Exercise inputs:

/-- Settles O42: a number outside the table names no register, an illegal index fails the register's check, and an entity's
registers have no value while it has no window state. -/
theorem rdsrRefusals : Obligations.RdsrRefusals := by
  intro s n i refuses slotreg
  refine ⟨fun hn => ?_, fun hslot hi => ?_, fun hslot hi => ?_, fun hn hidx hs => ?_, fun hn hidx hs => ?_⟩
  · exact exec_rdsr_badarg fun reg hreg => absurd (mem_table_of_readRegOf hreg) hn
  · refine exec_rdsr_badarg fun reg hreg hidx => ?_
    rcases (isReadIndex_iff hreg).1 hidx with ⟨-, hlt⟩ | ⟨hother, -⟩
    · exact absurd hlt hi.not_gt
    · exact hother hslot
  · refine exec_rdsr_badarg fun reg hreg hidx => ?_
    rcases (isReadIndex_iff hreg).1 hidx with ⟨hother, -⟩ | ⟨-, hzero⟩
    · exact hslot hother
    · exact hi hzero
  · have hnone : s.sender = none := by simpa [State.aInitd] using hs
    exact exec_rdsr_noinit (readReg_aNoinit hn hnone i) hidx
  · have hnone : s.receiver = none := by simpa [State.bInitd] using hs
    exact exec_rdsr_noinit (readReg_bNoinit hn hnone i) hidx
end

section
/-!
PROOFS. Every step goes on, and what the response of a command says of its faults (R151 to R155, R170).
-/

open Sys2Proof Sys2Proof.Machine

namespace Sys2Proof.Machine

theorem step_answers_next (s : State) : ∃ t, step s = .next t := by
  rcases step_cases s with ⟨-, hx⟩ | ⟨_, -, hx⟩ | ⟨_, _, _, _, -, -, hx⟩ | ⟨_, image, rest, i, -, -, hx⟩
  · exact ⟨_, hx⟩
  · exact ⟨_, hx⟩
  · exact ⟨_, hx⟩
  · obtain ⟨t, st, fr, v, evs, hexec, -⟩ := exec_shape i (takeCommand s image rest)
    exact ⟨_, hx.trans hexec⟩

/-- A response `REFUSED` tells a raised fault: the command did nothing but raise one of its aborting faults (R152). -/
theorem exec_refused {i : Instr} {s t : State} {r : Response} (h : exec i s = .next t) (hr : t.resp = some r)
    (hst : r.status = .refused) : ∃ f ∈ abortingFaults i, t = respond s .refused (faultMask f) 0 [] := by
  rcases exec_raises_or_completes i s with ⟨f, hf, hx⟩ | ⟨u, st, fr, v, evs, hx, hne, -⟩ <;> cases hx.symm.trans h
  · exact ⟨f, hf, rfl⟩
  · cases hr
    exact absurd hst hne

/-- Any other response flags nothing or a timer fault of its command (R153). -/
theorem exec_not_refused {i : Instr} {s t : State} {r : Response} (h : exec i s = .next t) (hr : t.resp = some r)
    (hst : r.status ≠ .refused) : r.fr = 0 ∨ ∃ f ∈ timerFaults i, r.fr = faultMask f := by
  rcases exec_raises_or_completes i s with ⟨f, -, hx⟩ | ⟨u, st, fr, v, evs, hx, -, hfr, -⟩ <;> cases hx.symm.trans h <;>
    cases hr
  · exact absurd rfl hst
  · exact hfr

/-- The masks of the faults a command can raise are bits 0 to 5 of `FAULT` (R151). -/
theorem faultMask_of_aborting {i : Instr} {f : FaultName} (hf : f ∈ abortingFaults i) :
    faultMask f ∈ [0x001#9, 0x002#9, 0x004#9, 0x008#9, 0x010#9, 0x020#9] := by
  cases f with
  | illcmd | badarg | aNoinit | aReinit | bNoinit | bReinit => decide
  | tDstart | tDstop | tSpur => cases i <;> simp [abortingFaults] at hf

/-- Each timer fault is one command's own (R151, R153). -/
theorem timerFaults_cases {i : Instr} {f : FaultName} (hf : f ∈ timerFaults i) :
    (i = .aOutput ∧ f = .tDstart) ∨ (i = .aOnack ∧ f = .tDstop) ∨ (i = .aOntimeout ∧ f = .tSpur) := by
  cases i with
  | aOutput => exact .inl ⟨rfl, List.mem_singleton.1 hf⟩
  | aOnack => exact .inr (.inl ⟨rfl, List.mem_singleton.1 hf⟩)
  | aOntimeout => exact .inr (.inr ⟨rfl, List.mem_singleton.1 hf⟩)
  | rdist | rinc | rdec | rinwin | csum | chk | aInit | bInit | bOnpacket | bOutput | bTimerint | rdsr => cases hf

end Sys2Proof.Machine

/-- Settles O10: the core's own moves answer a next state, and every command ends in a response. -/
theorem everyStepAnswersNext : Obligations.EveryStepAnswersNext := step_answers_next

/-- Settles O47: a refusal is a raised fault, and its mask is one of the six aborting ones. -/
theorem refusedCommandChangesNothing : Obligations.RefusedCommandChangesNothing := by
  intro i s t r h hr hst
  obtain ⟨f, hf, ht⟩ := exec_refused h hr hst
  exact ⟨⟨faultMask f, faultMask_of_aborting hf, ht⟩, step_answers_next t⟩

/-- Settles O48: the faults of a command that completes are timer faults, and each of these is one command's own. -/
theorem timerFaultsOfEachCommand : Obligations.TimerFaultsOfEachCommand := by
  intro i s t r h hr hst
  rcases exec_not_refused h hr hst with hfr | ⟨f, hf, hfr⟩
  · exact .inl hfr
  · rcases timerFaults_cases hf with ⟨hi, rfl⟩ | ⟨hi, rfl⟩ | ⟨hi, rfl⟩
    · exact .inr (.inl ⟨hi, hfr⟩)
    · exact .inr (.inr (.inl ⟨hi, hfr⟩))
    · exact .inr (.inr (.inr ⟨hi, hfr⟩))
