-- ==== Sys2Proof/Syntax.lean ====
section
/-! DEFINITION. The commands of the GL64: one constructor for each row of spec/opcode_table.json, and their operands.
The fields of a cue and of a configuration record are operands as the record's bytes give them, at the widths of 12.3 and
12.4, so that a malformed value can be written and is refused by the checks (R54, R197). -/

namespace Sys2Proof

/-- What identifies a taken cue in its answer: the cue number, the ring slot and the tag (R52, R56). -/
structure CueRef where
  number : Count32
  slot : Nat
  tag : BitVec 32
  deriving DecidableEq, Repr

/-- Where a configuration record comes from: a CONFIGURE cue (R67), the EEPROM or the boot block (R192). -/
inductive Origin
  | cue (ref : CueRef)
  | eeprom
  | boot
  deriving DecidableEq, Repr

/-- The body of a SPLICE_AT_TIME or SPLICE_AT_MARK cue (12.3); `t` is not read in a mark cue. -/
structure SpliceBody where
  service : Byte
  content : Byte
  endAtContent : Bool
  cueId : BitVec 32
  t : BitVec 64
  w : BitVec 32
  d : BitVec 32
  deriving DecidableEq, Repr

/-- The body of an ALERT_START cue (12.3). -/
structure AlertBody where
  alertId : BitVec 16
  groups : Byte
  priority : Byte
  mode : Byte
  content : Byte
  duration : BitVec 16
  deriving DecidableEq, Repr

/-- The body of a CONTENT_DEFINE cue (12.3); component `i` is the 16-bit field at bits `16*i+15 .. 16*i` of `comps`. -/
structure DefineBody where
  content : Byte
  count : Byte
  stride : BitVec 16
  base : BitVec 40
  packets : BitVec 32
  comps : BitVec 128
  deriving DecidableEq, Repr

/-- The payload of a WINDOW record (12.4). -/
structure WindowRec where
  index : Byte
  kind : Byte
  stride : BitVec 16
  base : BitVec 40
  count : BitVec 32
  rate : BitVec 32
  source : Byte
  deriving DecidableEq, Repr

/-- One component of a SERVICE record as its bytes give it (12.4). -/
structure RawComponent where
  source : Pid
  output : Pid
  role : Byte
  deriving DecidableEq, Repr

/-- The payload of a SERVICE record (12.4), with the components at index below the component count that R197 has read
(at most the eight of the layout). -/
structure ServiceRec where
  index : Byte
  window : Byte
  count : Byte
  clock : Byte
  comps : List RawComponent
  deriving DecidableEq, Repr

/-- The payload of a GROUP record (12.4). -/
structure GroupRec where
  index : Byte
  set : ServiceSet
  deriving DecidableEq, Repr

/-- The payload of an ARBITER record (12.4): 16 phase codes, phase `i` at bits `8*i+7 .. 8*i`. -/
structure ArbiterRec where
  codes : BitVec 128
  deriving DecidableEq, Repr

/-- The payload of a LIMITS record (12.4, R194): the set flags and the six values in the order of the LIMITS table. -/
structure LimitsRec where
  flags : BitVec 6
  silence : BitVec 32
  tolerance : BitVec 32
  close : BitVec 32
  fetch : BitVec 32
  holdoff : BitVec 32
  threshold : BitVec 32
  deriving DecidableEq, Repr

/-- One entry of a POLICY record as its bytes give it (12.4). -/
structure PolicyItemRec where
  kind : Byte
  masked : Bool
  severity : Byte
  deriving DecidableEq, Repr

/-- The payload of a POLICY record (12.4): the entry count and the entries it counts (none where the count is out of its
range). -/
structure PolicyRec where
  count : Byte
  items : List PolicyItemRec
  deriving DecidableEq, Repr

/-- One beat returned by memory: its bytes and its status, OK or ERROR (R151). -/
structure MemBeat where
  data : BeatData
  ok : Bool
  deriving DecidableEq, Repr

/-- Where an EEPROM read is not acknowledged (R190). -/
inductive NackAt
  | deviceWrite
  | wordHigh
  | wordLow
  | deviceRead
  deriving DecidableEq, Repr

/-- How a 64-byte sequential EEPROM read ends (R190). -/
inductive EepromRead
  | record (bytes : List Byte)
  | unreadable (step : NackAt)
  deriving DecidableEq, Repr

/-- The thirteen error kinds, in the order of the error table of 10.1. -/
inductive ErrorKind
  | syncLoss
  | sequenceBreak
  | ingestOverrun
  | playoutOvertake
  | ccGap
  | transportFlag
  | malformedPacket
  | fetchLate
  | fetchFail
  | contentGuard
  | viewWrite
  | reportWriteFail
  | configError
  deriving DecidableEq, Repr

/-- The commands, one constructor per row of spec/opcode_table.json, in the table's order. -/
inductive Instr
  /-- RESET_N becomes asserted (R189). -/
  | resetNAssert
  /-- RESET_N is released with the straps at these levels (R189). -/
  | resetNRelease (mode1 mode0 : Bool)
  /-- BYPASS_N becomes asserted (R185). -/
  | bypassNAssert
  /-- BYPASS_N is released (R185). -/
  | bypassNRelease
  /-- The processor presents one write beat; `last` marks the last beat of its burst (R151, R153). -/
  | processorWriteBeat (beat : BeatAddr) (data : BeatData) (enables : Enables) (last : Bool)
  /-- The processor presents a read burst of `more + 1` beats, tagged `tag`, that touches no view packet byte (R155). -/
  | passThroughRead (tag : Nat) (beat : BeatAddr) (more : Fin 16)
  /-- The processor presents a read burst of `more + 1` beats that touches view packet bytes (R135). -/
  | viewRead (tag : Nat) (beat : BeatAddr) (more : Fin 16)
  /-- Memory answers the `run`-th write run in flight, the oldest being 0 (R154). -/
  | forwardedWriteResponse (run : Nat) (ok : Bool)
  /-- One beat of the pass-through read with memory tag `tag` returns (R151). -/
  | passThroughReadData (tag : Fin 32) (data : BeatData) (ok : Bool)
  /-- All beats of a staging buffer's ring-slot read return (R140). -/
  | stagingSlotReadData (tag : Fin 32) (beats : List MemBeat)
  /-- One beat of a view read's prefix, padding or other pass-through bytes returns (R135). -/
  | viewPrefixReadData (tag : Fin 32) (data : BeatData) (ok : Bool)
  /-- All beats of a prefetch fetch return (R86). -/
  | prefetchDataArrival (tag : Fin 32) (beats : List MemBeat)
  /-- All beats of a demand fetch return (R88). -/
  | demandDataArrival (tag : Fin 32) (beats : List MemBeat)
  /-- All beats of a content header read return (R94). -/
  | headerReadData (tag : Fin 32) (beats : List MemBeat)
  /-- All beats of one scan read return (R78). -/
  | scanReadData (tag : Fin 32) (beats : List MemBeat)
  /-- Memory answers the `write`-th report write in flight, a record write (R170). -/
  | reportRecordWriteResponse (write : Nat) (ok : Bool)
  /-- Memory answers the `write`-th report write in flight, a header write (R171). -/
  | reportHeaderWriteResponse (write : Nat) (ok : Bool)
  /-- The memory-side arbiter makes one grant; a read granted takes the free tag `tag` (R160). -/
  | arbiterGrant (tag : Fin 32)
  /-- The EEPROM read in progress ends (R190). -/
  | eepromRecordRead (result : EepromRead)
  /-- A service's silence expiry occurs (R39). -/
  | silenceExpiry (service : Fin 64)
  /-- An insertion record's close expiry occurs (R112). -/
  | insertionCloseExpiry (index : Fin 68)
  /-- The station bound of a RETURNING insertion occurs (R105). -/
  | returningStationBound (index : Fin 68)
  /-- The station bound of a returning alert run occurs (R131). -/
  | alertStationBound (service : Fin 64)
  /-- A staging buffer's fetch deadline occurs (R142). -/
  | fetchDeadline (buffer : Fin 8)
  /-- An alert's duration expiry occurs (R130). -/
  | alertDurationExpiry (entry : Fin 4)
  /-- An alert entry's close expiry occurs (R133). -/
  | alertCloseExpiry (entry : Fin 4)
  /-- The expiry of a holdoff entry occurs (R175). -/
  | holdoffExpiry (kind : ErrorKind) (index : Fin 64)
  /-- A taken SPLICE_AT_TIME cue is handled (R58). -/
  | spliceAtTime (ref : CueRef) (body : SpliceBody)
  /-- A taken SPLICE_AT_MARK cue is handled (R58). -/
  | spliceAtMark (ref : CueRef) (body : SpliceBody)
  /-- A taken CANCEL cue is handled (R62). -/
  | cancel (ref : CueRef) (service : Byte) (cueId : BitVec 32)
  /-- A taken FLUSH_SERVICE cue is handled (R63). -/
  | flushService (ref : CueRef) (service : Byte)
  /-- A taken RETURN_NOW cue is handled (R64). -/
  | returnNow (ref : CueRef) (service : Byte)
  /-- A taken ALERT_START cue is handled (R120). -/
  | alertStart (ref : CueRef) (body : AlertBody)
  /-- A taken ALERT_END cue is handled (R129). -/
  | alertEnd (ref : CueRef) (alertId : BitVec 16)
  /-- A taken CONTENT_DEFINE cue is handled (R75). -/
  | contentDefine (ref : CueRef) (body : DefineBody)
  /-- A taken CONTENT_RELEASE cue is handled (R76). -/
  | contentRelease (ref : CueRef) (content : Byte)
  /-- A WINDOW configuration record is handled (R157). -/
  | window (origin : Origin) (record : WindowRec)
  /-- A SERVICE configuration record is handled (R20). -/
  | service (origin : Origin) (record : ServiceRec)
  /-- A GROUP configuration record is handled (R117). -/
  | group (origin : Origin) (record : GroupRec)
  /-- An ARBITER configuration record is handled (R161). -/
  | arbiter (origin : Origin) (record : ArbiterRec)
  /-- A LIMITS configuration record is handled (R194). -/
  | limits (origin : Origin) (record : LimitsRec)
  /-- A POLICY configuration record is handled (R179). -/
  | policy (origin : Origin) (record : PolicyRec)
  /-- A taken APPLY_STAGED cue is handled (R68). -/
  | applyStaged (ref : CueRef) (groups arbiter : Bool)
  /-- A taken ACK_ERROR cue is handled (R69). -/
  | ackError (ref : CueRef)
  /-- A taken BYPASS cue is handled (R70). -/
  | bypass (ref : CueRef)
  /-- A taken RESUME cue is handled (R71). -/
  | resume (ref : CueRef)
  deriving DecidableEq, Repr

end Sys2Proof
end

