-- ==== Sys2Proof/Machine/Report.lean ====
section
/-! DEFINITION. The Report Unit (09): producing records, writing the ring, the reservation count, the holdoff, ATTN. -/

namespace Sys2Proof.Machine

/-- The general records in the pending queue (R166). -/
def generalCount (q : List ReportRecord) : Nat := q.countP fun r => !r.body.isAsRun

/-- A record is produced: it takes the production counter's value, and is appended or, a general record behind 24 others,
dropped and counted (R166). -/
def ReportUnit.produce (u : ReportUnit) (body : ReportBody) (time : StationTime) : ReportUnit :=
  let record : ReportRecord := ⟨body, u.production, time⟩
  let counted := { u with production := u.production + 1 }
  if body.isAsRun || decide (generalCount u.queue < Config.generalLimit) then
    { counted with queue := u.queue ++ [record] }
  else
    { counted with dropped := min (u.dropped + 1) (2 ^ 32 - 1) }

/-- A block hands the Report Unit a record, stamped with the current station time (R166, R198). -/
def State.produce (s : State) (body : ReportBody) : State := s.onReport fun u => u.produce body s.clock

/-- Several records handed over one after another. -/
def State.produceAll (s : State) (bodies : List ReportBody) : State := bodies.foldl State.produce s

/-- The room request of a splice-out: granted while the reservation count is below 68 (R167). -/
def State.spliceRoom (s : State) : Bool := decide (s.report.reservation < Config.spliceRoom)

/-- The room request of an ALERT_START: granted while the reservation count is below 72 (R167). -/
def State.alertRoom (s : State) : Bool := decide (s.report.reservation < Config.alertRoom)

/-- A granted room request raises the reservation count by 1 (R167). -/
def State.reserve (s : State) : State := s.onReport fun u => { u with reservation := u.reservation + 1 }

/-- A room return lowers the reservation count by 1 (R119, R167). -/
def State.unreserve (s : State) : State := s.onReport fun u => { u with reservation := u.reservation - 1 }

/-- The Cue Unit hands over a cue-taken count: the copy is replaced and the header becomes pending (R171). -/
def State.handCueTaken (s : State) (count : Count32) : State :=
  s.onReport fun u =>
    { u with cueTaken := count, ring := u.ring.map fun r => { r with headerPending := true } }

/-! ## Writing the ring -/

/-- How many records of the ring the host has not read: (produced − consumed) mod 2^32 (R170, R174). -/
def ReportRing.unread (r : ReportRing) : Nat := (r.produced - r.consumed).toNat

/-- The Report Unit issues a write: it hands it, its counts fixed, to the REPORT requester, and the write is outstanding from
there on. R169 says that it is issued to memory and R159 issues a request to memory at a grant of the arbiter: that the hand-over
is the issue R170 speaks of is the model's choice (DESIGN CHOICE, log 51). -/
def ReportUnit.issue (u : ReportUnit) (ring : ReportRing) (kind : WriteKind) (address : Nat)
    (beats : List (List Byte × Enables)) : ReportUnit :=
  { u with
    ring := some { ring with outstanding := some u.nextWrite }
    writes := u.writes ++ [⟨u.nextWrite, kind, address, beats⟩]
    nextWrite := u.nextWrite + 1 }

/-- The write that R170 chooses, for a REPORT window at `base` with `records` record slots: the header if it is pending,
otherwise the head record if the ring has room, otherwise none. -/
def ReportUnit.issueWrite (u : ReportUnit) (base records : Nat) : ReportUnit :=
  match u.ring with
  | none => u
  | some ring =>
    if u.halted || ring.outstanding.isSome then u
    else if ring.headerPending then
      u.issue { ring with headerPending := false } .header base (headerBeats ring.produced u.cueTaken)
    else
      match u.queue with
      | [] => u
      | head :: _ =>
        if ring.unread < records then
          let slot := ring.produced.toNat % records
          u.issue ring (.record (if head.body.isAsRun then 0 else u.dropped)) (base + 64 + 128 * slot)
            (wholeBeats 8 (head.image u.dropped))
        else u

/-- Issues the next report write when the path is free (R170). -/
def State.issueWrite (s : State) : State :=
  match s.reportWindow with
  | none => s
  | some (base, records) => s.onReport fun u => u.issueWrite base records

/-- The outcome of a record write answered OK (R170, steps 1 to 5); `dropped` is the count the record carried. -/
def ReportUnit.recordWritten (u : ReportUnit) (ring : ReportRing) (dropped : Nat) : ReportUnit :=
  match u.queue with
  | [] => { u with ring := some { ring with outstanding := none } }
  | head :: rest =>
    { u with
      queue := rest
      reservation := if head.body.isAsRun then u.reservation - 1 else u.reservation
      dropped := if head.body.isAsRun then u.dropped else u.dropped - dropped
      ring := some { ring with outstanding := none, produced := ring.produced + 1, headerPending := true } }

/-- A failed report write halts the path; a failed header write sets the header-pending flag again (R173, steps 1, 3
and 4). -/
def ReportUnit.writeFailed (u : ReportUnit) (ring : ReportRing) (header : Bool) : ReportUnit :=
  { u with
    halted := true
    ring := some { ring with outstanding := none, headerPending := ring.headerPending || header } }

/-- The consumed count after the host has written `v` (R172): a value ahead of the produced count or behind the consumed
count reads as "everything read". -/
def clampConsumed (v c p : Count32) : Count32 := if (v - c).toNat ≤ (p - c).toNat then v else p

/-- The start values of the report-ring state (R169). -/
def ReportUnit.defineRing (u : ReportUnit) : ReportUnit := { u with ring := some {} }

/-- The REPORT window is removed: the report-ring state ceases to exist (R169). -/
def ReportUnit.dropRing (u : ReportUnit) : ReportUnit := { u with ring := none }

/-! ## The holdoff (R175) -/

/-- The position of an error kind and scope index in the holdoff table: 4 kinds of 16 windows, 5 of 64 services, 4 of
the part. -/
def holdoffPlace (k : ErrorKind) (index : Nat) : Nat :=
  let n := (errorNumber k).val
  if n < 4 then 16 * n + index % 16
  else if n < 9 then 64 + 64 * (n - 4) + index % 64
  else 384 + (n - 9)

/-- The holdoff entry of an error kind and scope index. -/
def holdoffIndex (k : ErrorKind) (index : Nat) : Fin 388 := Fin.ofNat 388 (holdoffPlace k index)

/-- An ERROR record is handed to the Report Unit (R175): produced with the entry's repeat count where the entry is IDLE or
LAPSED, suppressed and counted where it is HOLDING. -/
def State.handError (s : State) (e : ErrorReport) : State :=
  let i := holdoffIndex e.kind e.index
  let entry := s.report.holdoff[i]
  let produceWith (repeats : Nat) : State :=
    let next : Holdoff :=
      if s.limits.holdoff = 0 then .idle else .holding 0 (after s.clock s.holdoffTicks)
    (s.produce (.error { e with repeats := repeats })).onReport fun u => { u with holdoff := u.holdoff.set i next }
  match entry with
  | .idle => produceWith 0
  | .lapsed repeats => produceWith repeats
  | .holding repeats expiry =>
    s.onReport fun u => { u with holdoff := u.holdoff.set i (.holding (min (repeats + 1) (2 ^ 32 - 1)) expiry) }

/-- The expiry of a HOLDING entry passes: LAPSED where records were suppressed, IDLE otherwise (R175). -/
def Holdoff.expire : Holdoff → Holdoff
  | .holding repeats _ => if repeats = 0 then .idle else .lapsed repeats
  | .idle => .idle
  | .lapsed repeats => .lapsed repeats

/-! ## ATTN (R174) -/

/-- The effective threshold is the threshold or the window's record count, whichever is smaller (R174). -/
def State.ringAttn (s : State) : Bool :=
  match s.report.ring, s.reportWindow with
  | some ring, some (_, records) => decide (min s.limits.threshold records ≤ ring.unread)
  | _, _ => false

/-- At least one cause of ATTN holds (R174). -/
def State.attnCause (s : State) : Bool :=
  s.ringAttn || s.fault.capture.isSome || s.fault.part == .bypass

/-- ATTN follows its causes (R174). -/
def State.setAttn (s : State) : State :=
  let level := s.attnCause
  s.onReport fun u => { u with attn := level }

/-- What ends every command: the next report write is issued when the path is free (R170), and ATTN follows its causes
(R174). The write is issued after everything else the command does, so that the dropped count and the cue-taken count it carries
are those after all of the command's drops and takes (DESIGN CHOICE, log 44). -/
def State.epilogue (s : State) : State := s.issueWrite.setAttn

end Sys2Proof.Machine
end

Task directions: Return only those lines of the records that contain the string "commands".

Response:
/-! DEFINITION. The commands of the GL64: one constructor for each row of spec/opcode_table.json, and their operands.
/-- The commands, one constructor per row of spec/opcode_table.json, in the table's order. -/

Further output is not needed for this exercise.